While bringing these optimizations to all platforms, YouTube also took advantage of the new
fetchpriority
attribute
, which we use with
<link rel=preload>
to prioritize discovering and loading the poster image early:
<link as="image" rel="preload" href="poster.jpg" fetchpriority="high">
While these optimizations did improve LCP, the team felt that the current definition of the LCP metric wasn’t fully capturing, from the user’s perspective, when the “main content” of the page had loaded-which is the goal of LCP.
To address these concerns, members of the YouTube team partnered with members of the Chrome team to explore ways that the LCP metric could be improved to address their use case. After considering the feasibility and impact of a few options, the teams landed on a
proposal
to consider the paint time of the first frame of a video element as an LCP candidate.
Once this change lands in Chrome, the YouTube team is excited to continue their work optimizing for LCP. And the updated version of the metric will mean these optimizations will have a more direct impact on real-user experiences.
YouTube pages contained many modules that were eagerly loaded.
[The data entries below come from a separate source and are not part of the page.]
/-- The data of a use is lost (R426). -/
def useLost (u : ReqUse) (expired : Bool) (dest : Nat) (s : State) : State :=
  let s := { s with part.reqs := s.part.reqs.filter (fun r => r.use != u) }
  match u with
  | .demote _ _ => copyLost (dropXfer u s) dest
  | .park _ => copyLost (modXfer u (fun x => { x with failed := true }) s) dest
  | .timer _ => s
  | _ => modXfer u (fun x => { x with failed := true, expired := x.expired || expired }) s

/-! ### Ending a MIGRATE (R429) -/

/-- Retires the MIGRATE of a move. -/
def endMove (m : StoreMove) (f : CmdEnd) (s : State) : State := match findCmd s m.q m.cid with
  | none => s
  | some c => retire c f s

/-- A move fails before its third step: the store stays at its home and epoch (R429; 06 R205). -/
def failMove (court origin st : Nat) (s : State) : State := match findStore s court origin with
  | none => s
  | some t => match t.move with
    | none => s
    | some m =>
      let s := { s with part.reqs := s.part.reqs.filter (fun r => r.use != .adopt court && r.use != .move court) }
      endMove m (finSt st) (modStore court origin (fun t => { t with move := none }) s)

/-- A stub whose senders have all passed becomes a tombstone, and its store is cleared (R429, R430). -/
def retireStub (court origin : Nat) (s : State) : State := match findStore s court origin with
  | none => s
  | some t => match t.role with
    | .home => s
    | .stub home epoch =>
      if t.waiting ≠ [] then s
      else
        let tombs := s.part.tombs ++ [⟨origin, court, home, epoch⟩]
        let s := { s with
          part.stores := s.part.stores.filter (fun x => !(x.court == court && x.origin == origin))
          part.tombs := tombs.drop (tombs.length - 1024) }
        match courtOf s court with
        | none => s
        | some c => forUpto c.store (fun i s => match tblGet c.gtab (storeAt c / gib + i) with
          | some G => clearGranule G (.court court) c.conf s
          | none => s) s

/-- Sends a message on to the new home as FORWARDED (R429). -/
def forwardTo (court origin home epoch : Nat) (msg : List Byte) (s : State) : State :=
  sendMsg 0 16 home none (devMsg s 0x14 court epoch 0
    (forwardBody origin 1 home epoch (fld msg 4 2) (fld msg 6 1) 0 msg)) s

/-- The move is complete: the epoch is advanced, the target is home, a stub stands here (R429 steps 3 to 6). -/
def finishMove (court origin : Nat) (s : State) : State := match findStore s court origin with
  | none => s
  | some t => match t.move with
    | none => s
    | some m =>
      let e := nextEpoch t.epoch
      let s := modStore court origin (fun t => { t with
        role := .stub m.target e, waiting := t.senders.map (·.addr), move := none }) s
      let s := endMove m (finRes stSuccess (natLe 2 e)) s
      let s := t.senders.zipIdx.foldl (fun s p => sendMsg 0 16 p.1.addr none (devMsg s 0x14 court e (p.2 + 1)
        (forwardBody origin 2 m.target e s.sq.addr 0 0 [])) s) s
      let s := m.held.foldl (fun s x => forwardTo court origin m.target e (x.drop 1) s) s
      retireStub court origin s

/-- Sends one message of a move and waits for its answer. -/
def moveSend (court origin kind off len : Nat) (m : StoreMove) (epoch : Nat) (mk : Nat → List Byte) (s : State) : State :=
  let tok := s.part.token
  let msg := devMsg s kind court epoch (m.seq + 1) (mk tok)
  let s := { s with part.token := (tok + 1) % 2 ^ 32
                    part.reqs := s.part.reqs ++ [⟨tok, .move court, m.target, 0, off, len, msg, none⟩] }
  let s := modStore court origin (fun t => { t with move := t.move.map (fun m => { m with seq := m.seq + 1, open_ := 1 }) }) s
  sendMsg 0 16 m.target none msg s

/-- The next message of a move: contents in ascending OFFSET, then the ranges written meanwhile, then the timers
(R429 steps 2 and 3). -/
def moveNext (court origin : Nat) (s : State) : State := match findStore s court origin, courtOf s court with
  | some t, some c => match t.move with
    | none => s
    | some m =>
      let put (off len : Nat) (s : State) : State :=
        moveSend court origin 0x10 off len m t.epoch (fun k => natLe 2 origin ++ zeros 2 ++ natLe 4 k ++ natLe 8 off ++
          courtRead s c (storeAt c + off) len) s
      let upd (f : StoreMove → StoreMove) (s : State) : State := modStore court origin (fun t => { t with move := t.move.map f }) s
      if m.open_ ≠ 0 ∨ !m.adopted then s
      else if m.sent < c.store * gib ∧ !m.final then
        put m.sent (min 4048 (c.store * gib - m.sent)) (upd (fun m => { m with sent := m.sent + min 4048 (c.store * gib - m.sent) }) s)
      else
        let s := upd (fun m => { m with final := true }) s
        match m.dirty with
        | (off, len) :: rest =>
          let n := min 4048 len
          put off n (upd (fun m => { m with dirty := if n = len then rest else (off + n, len - n) :: rest }) s)
        | [] => match t.ranges[m.timers]? with
          | some (off, len, at_) =>
            moveSend court origin 0x15 off len m t.epoch (fun _ => natLe 2 origin ++ zeros 2 ++
              natLe 4 (ceilDiv (at_ - s.sq.time) 100000000) ++ natLe 8 off ++ natLe 8 len)
              (upd (fun m => { m with timers := m.timers + 1 }) s)
          | none => finishMove court origin s
  | _, _ => s

/-! ### Receiving at a store (R423 to R428) -/

/-- A message that has arrived for a store: its own header's fields, the address that is answered, and whether it came
as FORWARDED. -/
structure Arrival where
  src : Nat
  fwd : Bool
  tc : Nat
  courts : Nat
  kind : Nat
  epoch : Nat
  seq : Nat
  body : List Byte
  raw : List Byte
  deriving DecidableEq, Repr

/-- Reads a message that may be wrapped in FORWARDED (R424). -/
def arrivalOf (tc : Nat) (m : List Byte) : Arrival :=
  let f := fld m 7 1 == 0x14 && fld m 18 1 == 1
  let i := if f then m.drop 32 else m
  { src := if f then fld m 24 2 else fld m 4 2, fwd := f, tc := tc, courts := fld i 6 1, kind := fld i 7 1,
    epoch := fld i 10 2, seq := fld i 12 4, body := i.drop 16, raw := m }

/-- Destination Court of an arrival. -/
def arrCourt (x : Arrival) : Nat := x.courts / 16

/-- Origin named in an arrival's body. -/
def arrOrigin (x : Arrival) : Nat := fld x.body 0 2

/-- TOKEN of a PUT or GET, 0 of a TIMER (R424). -/
def arrToken (x : Arrival) : Nat := if x.kind = 0x15 then 0 else fld x.body 4 4

/-- Answers with DONE (R424). -/
def replyDone (x : Arrival) (status home epoch : Nat) (s : State) : State :=
  sendMsg x.tc (if x.tc = 0 then 16 else arrCourt x) x.src none
    (devMsg s 0x13 (arrCourt x) epoch 0 (doneBody (arrOrigin x) status (arrToken x) x.seq home epoch)) s

/-- Removes a range from a list of ranges. -/
def rangeMinus (off len : Nat) (l : List (Nat × Nat)) : List (Nat × Nat) :=
  l.flatMap (fun r =>
    if r.1 + r.2 ≤ off ∨ off + len ≤ r.1 then [r]
    else (if r.1 < off then [(r.1, off - r.1)] else []) ++
      (if off + len < r.1 + r.2 then [(off + len, r.1 + r.2 - (off + len))] else []))

/-- Two ranges meet. -/
def rangesMeet (a an b bn : Nat) : Bool := decide (a < b + bn) && decide (b < a + an)

/-- A PUT, GET or TIMER takes effect at its home (R424 to R427). -/
def storeAct (x : Arrival) (bad : List Nat) (t : Store) (c : Court) (s : State) : State :=
  let size := c.store * gib
  let done (st : Nat) (s : State) : State := replyDone x st s.sq.addr t.epoch s
  let off := fld x.body 8 8
  match x.kind with
  | 0x10 =>
    let d := x.body.drop 16
    if size < off + d.length ∨ d = [] then done 3 s
    else
      let s := courtWrite c (storeAt c + off) d s
      done 0 (modStore t.court t.origin (fun t => { t with
        written := true, expired := rangeMinus off d.length t.expired,
        move := t.move.map (fun m => { m with dirty := if m.adopted then m.dirty ++ [(off, d.length)] else m.dirty }) }) s)
  | 0x11 =>
    let n := fld x.body 16 4
    if size < off + n ∨ n = 0 ∨ 4048 < n then done 3 s
    else if t.expired.any (fun r => rangesMeet r.1 r.2 off n) ∨ (courtPoisoned s c bad (storeAt c + off) n).isSome then
      done 2 (poisonRead (courtPoisoned s c bad (storeAt c + off) n) s)
    else sendMsg x.tc (if x.tc = 0 then 16 else arrCourt x) x.src none (devMsg s 0x12 (arrCourt x) t.epoch 0
      (natLe 2 t.origin ++ zeros 2 ++ natLe 4 (arrToken x) ++ natLe 8 off ++ courtRead s c (storeAt c + off) n)) s
  | 0x15 =>
    let d := fld x.body 4 4
    let n := fld x.body 16 8
    let rest := t.ranges.filter (fun r => !(r.1 == off && r.2.1 == n))
    if d = 0 then done 0 (modStore t.court t.origin (fun t => { t with ranges := rest }) s)
    else if size < off + n then done 3 s
    else if 4096 ≤ rest.length then done 4 s
    else done 0 (modStore t.court t.origin (fun t => { t with
      ranges := rest ++ [(off, n, s.sq.time + (d + ceilDiv d 1000 + 1) * 100000000)] }) s)
  | _ => s

/-- Changes a sender of a store. -/
def modSender (court origin addr : Nat) (f : StoreSender → StoreSender) (s : State) : State :=
  modStore court origin (fun t => { t with senders := t.senders.map (fun d => if d.addr = addr then f d else d) }) s

/-- The sender of a store. -/
def senderOf (s : State) (court origin addr : Nat) : Option StoreSender :=
  (findStore s court origin).bind (fun t => t.senders.find? (fun d => d.addr == addr))

/-- Bytes that messages hold in the hold buffer (13 R419, R425). -/
def holdUsed (s : State) : Nat :=
  (s.part.stores.map (fun t => (t.senders.map (fun d => (d.early.map List.length).sum)).sum +
    ((t.move.map (fun m => (m.held.map List.length).sum)).getD 0))).sum

/-- The hold buffer takes a message. -/
def holdRoom (s : State) (m : List Byte) : Bool := s.mem.holdBuf.isSome && decide (holdUsed s + m.length ≤ gib)

/-- A message in its turn: its effect, and the sender's SEQ moves on (R425). -/
def inTurn (x : Arrival) (bad : List Nat) (s : State) : State :=
  match findStore s (arrCourt x) (arrOrigin x), courtOf s (arrCourt x) with
  | some t, some c =>
    let s := if x.kind = 0x14 then modSender t.court t.origin x.src (fun d => { d with heldDirect := false }) s
      else storeAct x bad t c s
    modSender t.court t.origin x.src (fun d => { d with seq := x.seq }) s
  | _, _ => s

/-- Processes held messages of a sender whose turn has come; `fuel` bounds their number. -/
def drainEarly (court origin addr : Nat) : Nat → State → State
  | 0, s => s
  | n + 1, s => match senderOf s court origin addr with
    | none => s
    | some d =>
      match d.early.find? (fun e =>
        let x := arrivalOf (fld e 0 1) (e.drop 1)
        x.seq == seqAfter d.seq && (x.fwd || !d.heldDirect)) with
      | none => s
      | some e =>
        let s := modSender court origin addr (fun d => { d with early := d.early.erase e }) s
        drainEarly court origin addr n (inTurn (arrivalOf (fld e 0 1) (e.drop 1)) [] s)

/-- Holds a message until its turn, or answers RETRY when the buffer is full (R425). -/
def holdEarly (x : Arrival) (t : Store) (s : State) : State :=
  let m := natLe 1 x.tc ++ x.raw
  if holdRoom s m then modSender t.court t.origin x.src (fun d => { d with early := d.early ++ [m] }) s
  else replyDone x 1 s.sq.addr t.epoch s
To optimize how 50+ components were rendered, the team built a component to JS module map that would tell the client which modules to load. By marking components as lazy, the JS modules would load later, reducing the initial load time of the page and the amount of unused Javascript sent to the client.
However, after lazy loading was implemented, the team noticed a waterfall effect that lazy loaded components and their dependencies would load at suboptimal times.
To solve this problem, the team determined the minimal set of components needed in a view and batched them in a single network request. The results were improved page speed, reduced JavaScript parse time, and, ultimately, better initial rendering times.
State-management across components
YouTube was experiencing performance issues due to its player controls, especially on older devices. Code analysis showed that the player, which allows users to control features such as playback speed and progress, had become over-componentized over time.